Identifying retroperitoneal or abdominal sarcoma is not an easy task. For this purpose, the following methods are most often used:

radiography;
MRI and CT;
biopsy;
histological examination of the obtained biopsy.

Modern diagnostic methods make it possible to determine the presence of malignant tumors in the tissues of the abdominal cavity and retroperitoneal space at an early stage of development. But, as practice shows, patients themselves rarely turn to specialists with initial signs of cancer, since their severity is rarely noticeable. As a result, the diagnosis of sarcoma is carried out with a significant delay and with advanced forms of the disease. That is why doctors recommend paying more attention to your health and undergoing scheduled medical examinations every year.

Treatment

Therapy of sarcomas localized in the retroperitoneal space and in the abdominal cavity, as a rule, is performed using an integrated step-by-step approach:

operation - surgical excision of a neoplasm;
chemotherapy using drugs Ifosfamide, Vincristine, Methotrexate, etc.;
external beam and radioisotope therapy.

The choice of specific methods directly depends on where the sarcoma is located, the type of its differentiation, the general condition and age of the patient, the fact of metastasis.

With aggressive neoplasms, it is performed at the initial stages, provided that there are no metastatic tumors in the body. Only in this case, there is a good opportunity to get rid of oncology by removing all atypical cells from the oncological focus. Together with the sarcoma, up to 2 cm of healthy tissues are removed, without affecting the nerve endings and blood vessels, in order to maintain the functional activity of the operated organ.

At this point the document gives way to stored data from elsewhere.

/-- Try to place the next gang of a grid (R120, R125, R258, R261). -/
def State.tryGang (s : State) (w : Wish) : Try :=
  match s.grid w.ref with
  | none => .waits
  | some g =>
    let r := g.lr
    let num := g.det % 4096
    let entry := fun (size : Nat) => ({ kind := 2, grid := num, item := 0, key := g.blocks % 2 ^ 48 + size * 2 ^ 48 } : LogEnt)
    let same := fun (e : LogEnt) => e.kind = 2 && e.grid = num
    if !s.couldHold r r.fallback then .faults (s.launchFault w.ctx 4 0)
    else if 65536 < r.childres * r.crews * r.fallback then .faults (s.launchFault w.ctx 9 0)
    else
      let sizes := if r.replay then
          (match s.logFind w.ctx same with
            | .found i => [bits (s.logEnt w.ctx i).key 48 5]
            | _ => [r.pref, r.fallback])
        else [r.pref, r.fallback]
      match s.firstFit w.ctx r sizes with
      | none => .waits
      | some (size, gal, plan) =>
        match s.choose w.ctx g (entry size) same { cause := 0x10 } with
        | .go s => .placed (s.placeGang w g size gal plan)
        | .wait => .waits
        | .fault s => .faults s

/-! ## Restoring a group -/

/-- The sites of a gallery that a saved group may take (R134); those in `empty` count as unbound. -/
def State.groupRoom (s : State) (gal : Nat) (empty : List Nat) : List Nat :=
  (sitesOf gal).filter fun site => s.siteReady site && !s.keptSite site && (empty.contains site ||
    ((s.site site).bound.isNone && (s.site site).closed.isNone))

/-- The sites for a saved group: its own where R143 brings it back, else unbound ones of the first gallery in scan order
that has enough (R134). -/
def State.groupSites (s : State) (lcs : List Nat) (ahead : Bool) : Option (List Nat) :=
  let own := lcs.map fun k => (s.lcore k).lastSite
  if ahead then
    if own.all fun site => s.siteReady site && (s.site site).bound.isNone && (s.site site).closed.isNone then some own else none
  else s.scan.findSome? fun gal =>
    let l := s.groupRoom gal []
    if lcs.length ≤ l.length then some (l.take lcs.length) else none

/-- Bind a saved logical core to a site again (R134): after a restore the site's counters are undefined, but for a remapping
in place (R382, R383). -/
def State.rebind (s : State) (lc site : Nat) (ahead : Bool) : State :=
  let noise := fun i => pair (s.free (900 + 2 * i)) (s.free (901 + 2 * i))
  let old := s.site (s.lcore lc).lastSite
  let s := s.modSite site fun x =>
    let x := { x with bound := some lc, carve := (s.lcore lc).carve, wanted := none }
    if ahead && (s.lcore lc).lastSite = site then x
    else { x with evSel := old.evSel, cycles := noise 16
                  evCnt := (List.range 16).foldl (fun m i => if sget 0 old.evSel i = 0 then sset 0 m i 0 else sset 0 m i (noise i)) [] }
  let num := (s.ctx (lc / 128)).nextGroup
  (s.modCtx (lc / 128) fun c => { c with nextGroup := num + 1 }).modLcore lc fun c =>
    { c with site := some site, lastSite := site, saved := false, group := num, since := s.tick, waitSince := none, ahead := false, leaving := none }

/-- Restore a group onto sites (R134): its slots are read back (R136), and every crew returns to its slot; its waiting threads execute
their words again (R132); guest queues resume (R87). -/
def State.restoreGroup (s : State) (w : Wish) (lcs sites : List Nat) : State :=
  let s := (lcs.zip sites).foldl (fun s (lc, site) => s.rebind lc site w.ahead) s
  let s := lcs.foldl State.readSlot s
  let s := (s.groupCrews lcs).foldl State.readCrew s
  let s := s.resumeQueues fun g => match g.bound with
    | some (lc, _) => lcs.contains lc
    | none => false
  let s := lcs.foldl State.markSlot s
  ((s.writeHeader w.ctx).placed w (galOfSite (sites.headD 0))).progress w.ctx

/-- Try to restore a group. -/
def State.tryRestore (s : State) (w : Wish) : Try :=
  let lcs := sortBy id (s.savedGroup w.ctx w.ref)
  if lcs.any s.slotHeld then .waits
  else match s.groupSites lcs w.ahead with
  | some sites => .placed (s.restoreGroup w lcs sites)
  | none => .waits

/-! ## A candidate that waits -/

/-- The number of blocks that the next gang of a grid needs room for: the logged one in replay, else the smaller of its two (R120,
R261). -/
def State.gangNeeds (s : State) (n : Nat) (g : Grid) : Nat :=
  if g.lr.replay then
    match s.logFind n (fun e => e.kind = 2 && e.grid = g.det % 4096) with
    | .found i => bits (s.logEnt n i).key 48 5
    | _ => g.lr.fallback
  else g.lr.fallback

/-- Whether a saved group fits a gallery when some sites are taken as empty: one that R143 restores to its own sites fits there alone. -/
def State.groupFits (s : State) (w : Wish) (gal : Nat) (empty : List Nat) : Bool :=
  let lcs := s.savedGroup w.ctx w.ref
  if w.ahead then (lcs.map fun k => (s.lcore k).lastSite).all fun site => (sitesOf gal).contains site && s.siteReady site &&
    (empty.contains site || ((s.site site).bound.isNone && (s.site site).closed.isNone))
  else lcs.length ≤ (s.groupRoom gal empty).length

/-- Whether a candidate fits a gallery when some sites are taken as empty. -/
def State.fitsOn (s : State) (w : Wish) (gal : Nat) (empty : List Nat) : Bool :=
  if w.group then s.groupFits w gal empty
  else match s.grid w.ref with
    | some g => (s.plan w.ctx g.lr (s.gangNeeds w.ctx g) gal empty).isSome
    | none => false

/-- The shortest prefix of a list of site lists that makes a candidate fit a gallery. -/
def State.fewest (s : State) (w : Wish) (gal : Nat) (already : List Nat) (l : List (List Nat)) : Option Nat :=
  (List.range (l.length + 1)).find? fun n => s.fitsOn w gal (already ++ (l.take n).flatten)

/-- Sites of a gallery whose groups leave. -/
def State.leavingSites (s : State) (gal : Nat) : List Nat :=
  (sitesOf gal).filter fun site => match (s.site site).bound with
    | some lc => (s.lcore lc).leaving.isSome
    | none => false

/-- The groups on a gallery that are not leaving yet. -/
def State.galleryGroups (s : State) (gal : Nat) : List (List Nat) :=
  ((sitesOf gal).filterMap fun site => (s.site site).bound).foldl (fun gs lc =>
    if (s.lcore lc).leaving.isSome || gs.any (·.contains lc) then gs else gs ++ [s.groupOf lc]) []

/-- When a group was placed: the last binding among its logical cores. -/
def State.groupSince (s : State) (lcs : List Nat) : Nat := lcs.foldl (fun t k => max t (s.lcore k).since) 0

/-- Groups of lower priority in the order of R133: lowest priority first, most recently placed first. -/
def State.lowerGroups (s : State) (p gal : Nat) : List (List Nat) :=
  let gs := (s.galleryGroups gal).filter fun g => s.groupPrio g < p
  sortBy s.groupPrio (sortBy (fun g => s.tick - s.groupSince g) gs)

/-- The groups of lower priority whose eviction makes a candidate fit, on the first gallery where there are such (R133). -/
def State.toEvict (s : State) (w : Wish) : Option (List (List Nat)) :=
  s.scan.findSome? fun gal =>
    let l := s.lowerGroups w.prio gal
    (s.fewest w gal (s.leavingSites gal) (l.map fun g => g.map s.siteOf)).map fun n => l.take n

/-- A candidate of priority p that waits for sites evicts groups of lower priority on the first gallery where that makes it fit (R133),
unless it fits some gallery now or once the groups have gone that leave already. -/
def State.preemptFor (s : State) (w : Wish) : State :=
  if s.scan.any fun gal => s.fitsOn w gal (s.leavingSites gal) then s
  else match s.toEvict w with
    | some gs => gs.foldl (fun s g => s.evict g 2 false) s
    | none => s

/-- The sites of a gallery that are closed for a carve. -/
def State.closedFor (s : State) (carve : Nat × Nat × Nat) (gal : Nat) : List Nat :=
  (sitesOf gal).filter fun x => (s.site x).closed.isSome && (s.site x).wanted == some carve

/-- Close sites for a carve (R122): on the first gallery where that lets the candidate fit, the fewest, those with the fewest
resident crews first; none where it fits a gallery already, or will once the sites closed for its carve are empty and the groups that
leave have gone. -/
def State.closeFor (s : State) (w : Wish) : State :=
  match s.grid w.ref with
  | none => s
  | some g =>
    let carve := g.lr.carve
    if w.group || s.scan.any fun gal => s.fitsOn w gal (s.closedFor carve gal ++ s.leavingSites gal) then s
    else
      let find := fun (gal : Nat) =>
        let already := s.closedFor carve gal
        let can := (sitesOf gal).filter fun x => s.openSite x && (s.site x).closed.isNone && (s.site x).carve != carve &&
          (match (s.site x).bound with
            | some lc => decide (s.groupPrio (s.groupOf lc) ≤ w.prio)
            | none => false)
        let l := sortBy (fun x => match (s.site x).bound with
          | some lc => ((s.crewsOf lc).filter fun k => (s.crew k).holdsRegs).length
          | none => 0) can
        (s.fewest w gal already (l.map fun x => [x])).map fun n => l.take n
      match s.scan.findSome? find with
      | some xs => xs.foldl (fun s x => s.modSite x fun y => { y with closed := some s.tick, wanted := some carve, closePrio := w.prio }) s
      | none => s

/-- The tick since which a candidate waits is kept (R116). -/
def State.markWait (s : State) (w : Wish) : State :=
  if w.group then (s.savedGroup w.ctx w.ref).foldl (fun s k => s.modLcore k fun c =>
    { c with waitSince := some (c.waitSince.getD s.tick) }) s
  else s.modGrid w.ref fun g => { g with since := some (g.since.getD s.tick) }

/-- Look at the candidates in turn, which all wait since their first turn; `first` is the chosen one, for which the distributor makes room if it waits. -/
def State.serve (s : State) (group : Bool) : Bool → List Wish → State
  | _, [] => s
  | first, w :: rest =>
    match (if w.group then s.tryRestore w else s.tryGang w) with
    | .placed s' => if w.group == group then s' else s
    | .faults s' => if w.group == group then s' else s
    | .waits =>
      let s := if first then (s.preemptFor w).closeFor w else s
      s.serve group false rest

/-- A turn of the distributor: every candidate waits from its first turn on (R116). -/
def State.serveAll (s : State) (group : Bool) : State :=
  let s := s.wishes.foldl State.markWait s
  s.serve group true s.turn

/-- GANG_PLACEMENT (R120): the distributor serves its candidates; the one whose turn it is is the next gang of a grid. -/
def execGangPlacement (s : State) : Out := .next (if s.dev.st ≠ .run || !s.clocked then s else s.serveAll false)

/-- GROUP_RESTORE (R134): the candidate whose turn it is is a saved group. -/
def execGroupRestore (s : State) : Out := .next (if s.dev.st ≠ .run || !s.clocked then s else s.serveAll true)

/-- RECARVE_DONE (R121, R122): the closed site n is empty and has its new carve. -/
def execRecarveDone (s : State) : Out :=
  let x := s.site s.subj.n
  .next (if s.clocked && x.bound.isNone && x.closed.isSome then
      s.modSite s.subj.n fun x => { x with closed := none, carve := x.wanted.getD x.carve, wanted := none }
    else s)

/-- CARVE_DRAIN_TIMEOUT (R122): the group on site n is still bound 1 ms after the close; a group of higher priority than the candidate
for which the site is closed stays. -/
def execCarveDrainTimeout (s : State) : Out :=
  let x := s.site s.subj.n
  .next (match x.closed, x.bound with
    | some t, some lc =>
      if s.clocked && t + 100000 ≤ s.tick && (s.lcore lc).leaving.isNone && s.groupPrio (s.groupOf lc) ≤ x.closePrio then
        s.evict (s.groupOf lc) 2 false
      else s
    | _, _ => s)

/-- The bound groups of a context. -/
def State.boundGroups (s : State) (n : Nat) : List (List Nat) :=
  (s.boundCores n).foldl (fun gs lc => if gs.any (·.contains lc) then gs else gs ++ [s.groupOf lc]) []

Surgical treatment is contraindicated in the following cases:

persons over 75 years of age;
severe pathologies of the heart and blood vessels, liver and kidneys;
large tumors located in vital anatomical structures, such as the liver, that cannot be removed.

Depending on the stage of sarcoma in question, specialists may resort to the following treatment tactics:

Stages I and II in moderately and poorly differentiated tumor processes. An operation is performed, regional lymph nodes are removed. Then, up to 2 courses of polychemotherapy or remote irradiation will be required.
Stages I and II in highly differentiated neoplasms. Surgical intervention and a course of chemotherapy are performed before and after tumor resection.
III stage. A combination of chemotherapy and radiation therapy is given before surgery to reduce the size of the tumor. During surgical excision of sarcomas, additional excision of all affected adjacent tissues is resorted to and the nerve trunks and blood vessels affected by the disease are restored.
IV stage. Spend conservative treatment, primarily aimed at eliminating the symptoms of pathology and improving the general well-being of a person. In particular, this is the appointment of analgesic, antianemic and detoxifying drugs. Sarcomas at the last stage are inoperable, but if there is access to the tumor, then it is partially or completely resected, and single metastases are also removed.

Modern methods of treatment. Among them, remote irradiation is actively used with the use of linear accelerators and special programs that are able to independently calculate the power of the beam flux and the time of its impact on the site of a malignant focus. Radiotherapy is carried out under full computer control to eliminate errors.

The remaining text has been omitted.